#### Given data

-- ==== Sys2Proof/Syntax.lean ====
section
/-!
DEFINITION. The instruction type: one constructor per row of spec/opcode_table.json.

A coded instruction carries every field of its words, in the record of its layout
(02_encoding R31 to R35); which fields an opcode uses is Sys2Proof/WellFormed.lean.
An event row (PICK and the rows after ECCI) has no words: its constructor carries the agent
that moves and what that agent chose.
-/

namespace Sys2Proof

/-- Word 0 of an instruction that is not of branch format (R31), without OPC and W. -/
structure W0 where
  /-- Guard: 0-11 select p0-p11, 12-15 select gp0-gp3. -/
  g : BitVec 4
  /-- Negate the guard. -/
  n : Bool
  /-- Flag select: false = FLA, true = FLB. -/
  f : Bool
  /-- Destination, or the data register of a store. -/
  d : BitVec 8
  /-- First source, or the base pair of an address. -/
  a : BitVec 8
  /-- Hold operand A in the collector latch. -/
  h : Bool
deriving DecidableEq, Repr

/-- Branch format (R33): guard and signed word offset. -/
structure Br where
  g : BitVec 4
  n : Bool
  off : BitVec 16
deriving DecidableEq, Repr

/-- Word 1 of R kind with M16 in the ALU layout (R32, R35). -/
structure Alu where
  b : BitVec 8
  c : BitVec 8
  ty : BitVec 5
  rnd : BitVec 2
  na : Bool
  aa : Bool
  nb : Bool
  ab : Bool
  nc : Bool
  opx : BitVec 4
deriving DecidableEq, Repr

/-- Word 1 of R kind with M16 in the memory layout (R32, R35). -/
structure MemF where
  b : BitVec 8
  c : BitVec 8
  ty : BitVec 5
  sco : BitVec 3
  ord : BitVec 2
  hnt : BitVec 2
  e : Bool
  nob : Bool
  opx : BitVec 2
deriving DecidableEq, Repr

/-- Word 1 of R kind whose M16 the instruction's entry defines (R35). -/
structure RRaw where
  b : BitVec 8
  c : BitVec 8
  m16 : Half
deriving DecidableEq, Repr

########

_Exercise_: Look through the entries above. Copy each line in which the string "kind" occurs.

_Answer section_:
/-- Word 1 of R kind with M16 in the ALU layout (R32, R35). -/
/-- Word 1 of R kind with M16 in the memory layout (R32, R35). -/
/-- Word 1 of R kind whose M16 the instruction's entry defines (R35). -/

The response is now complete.